Copy each line of the records that includes "charWord".

___ RECORDS SHOWN ___

/-- 43_enigma.md R151: stepping reads neither SEL nor RING. -/
def Obligations.SteppingIgnoresRingsAndWirings : Prop :=
  ∀ (s t : State) (a b c : BitVec 3) (x y z : Cell), exec .step s = .next t →
    ∃ t' : State,
      exec .step { s with engine := { s.engine with
        left := { s.engine.left with sel := a, ring := x }
        middle := { s.engine.middle with sel := b, ring := y }
        right := { s.engine.right with sel := c, ring := z } } } = .next t' ∧
      t'.engine.left.pos = t.engine.left.pos ∧ t'.engine.middle.pos = t.engine.middle.pos ∧
      t'.engine.right.pos = t.engine.right.pos ∧ t'.responses = t.responses

/-- 43_enigma.md section 1: no Step from loaded catalog rotors leads into a double-trigger state, and the only commands
that lead from another state into one are LDROT and TURN. The spec marks this as its own inference from the stepping
rule and the notch table. -/
def Obligations.DoubleTriggerIsEnteredByLdrotOrTurn : Prop :=
  (∀ s t : State, s.engine.Inv → s.engine.rotorsValid = true → exec .step s = .next t →
    ¬ (t.engine.atNotch .middle = true ∧ t.engine.atNotch .right = true)) ∧
  (∀ (i : Instr) (s t : State), s.engine.Inv → s.engine.rotorsValid = true → exec i s = .next t →
    t.engine.atNotch .middle = true ∧ t.engine.atNotch .right = true →
    ¬ (s.engine.atNotch .middle = true ∧ s.engine.atNotch .right = true) →
    (∃ slot sel pos ring, i = .ldrot slot sel pos ring) ∨ (∃ slot, i = .turn slot))

/-- 43_enigma.md section 1: Step is total on loaded rotors but neither injective nor onto. The spec marks this as its own
inference by enumeration. -/
def Obligations.StepIsNeitherInjectiveNorOnto : Prop :=
  (∀ s : State, s.engine.rotorsValid = true →
    ∃ t, exec .step s = .next t ∧ t.responses = s.responses ++ [0]) ∧
  (∃ s s' t : State, s.engine.Inv ∧ s'.engine.Inv ∧ s.engine.rotorsValid = true ∧ s'.engine.rotorsValid = true ∧
    s.engine ≠ s'.engine ∧ exec .step s = .next t ∧ exec .step s' = .next t) ∧
  (∃ e : Engine, e.Inv ∧ e.rotorsValid = true ∧
    ∀ s t : State, s.engine.Inv → s.engine.rotorsValid = true → exec .step s = .next t → t.engine ≠ e)

/-- 43_enigma.md section 3: with an involutive plugboard and any reflector, Sub is an involution at fixed positions, and
enciphering the ciphertext from the same initial state gives the plaintext back, for every text; with reflector B or C
no letter is ever enciphered to itself, which the spec marks as its own inference from the reflector table. -/
def Obligations.EnciphermentIsReciprocal : Prop :=
  ∀ s : State, s.engine.Inv → s.engine.configured = true → s.engine.plug.Involutive →
    (∀ c : Letter, ∃ y : Letter, s.engine.sub c = cellOf y ∧ s.engine.sub y = cellOf c) ∧
    (∀ text : List Letter, ∃ (cipher : List Letter) (e : Engine),
      execList (encLetters text) s =
        .next { s with engine := e, responses := s.responses ++ cipher.map charWord } ∧
      execList (encLetters cipher) s =
        .next { s with engine := e, responses := s.responses ++ text.map charWord } ∧
      (s.engine.refsel = 1 ∨ s.engine.refsel = 2 → List.Forall₂ (fun a b => a ≠ b) text cipher))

___

- SOLVED PROBLEM -
        .next { s with engine := e, responses := s.responses ++ cipher.map charWord } ∧
        .next { s with engine := e, responses := s.responses ++ text.map charWord } ∧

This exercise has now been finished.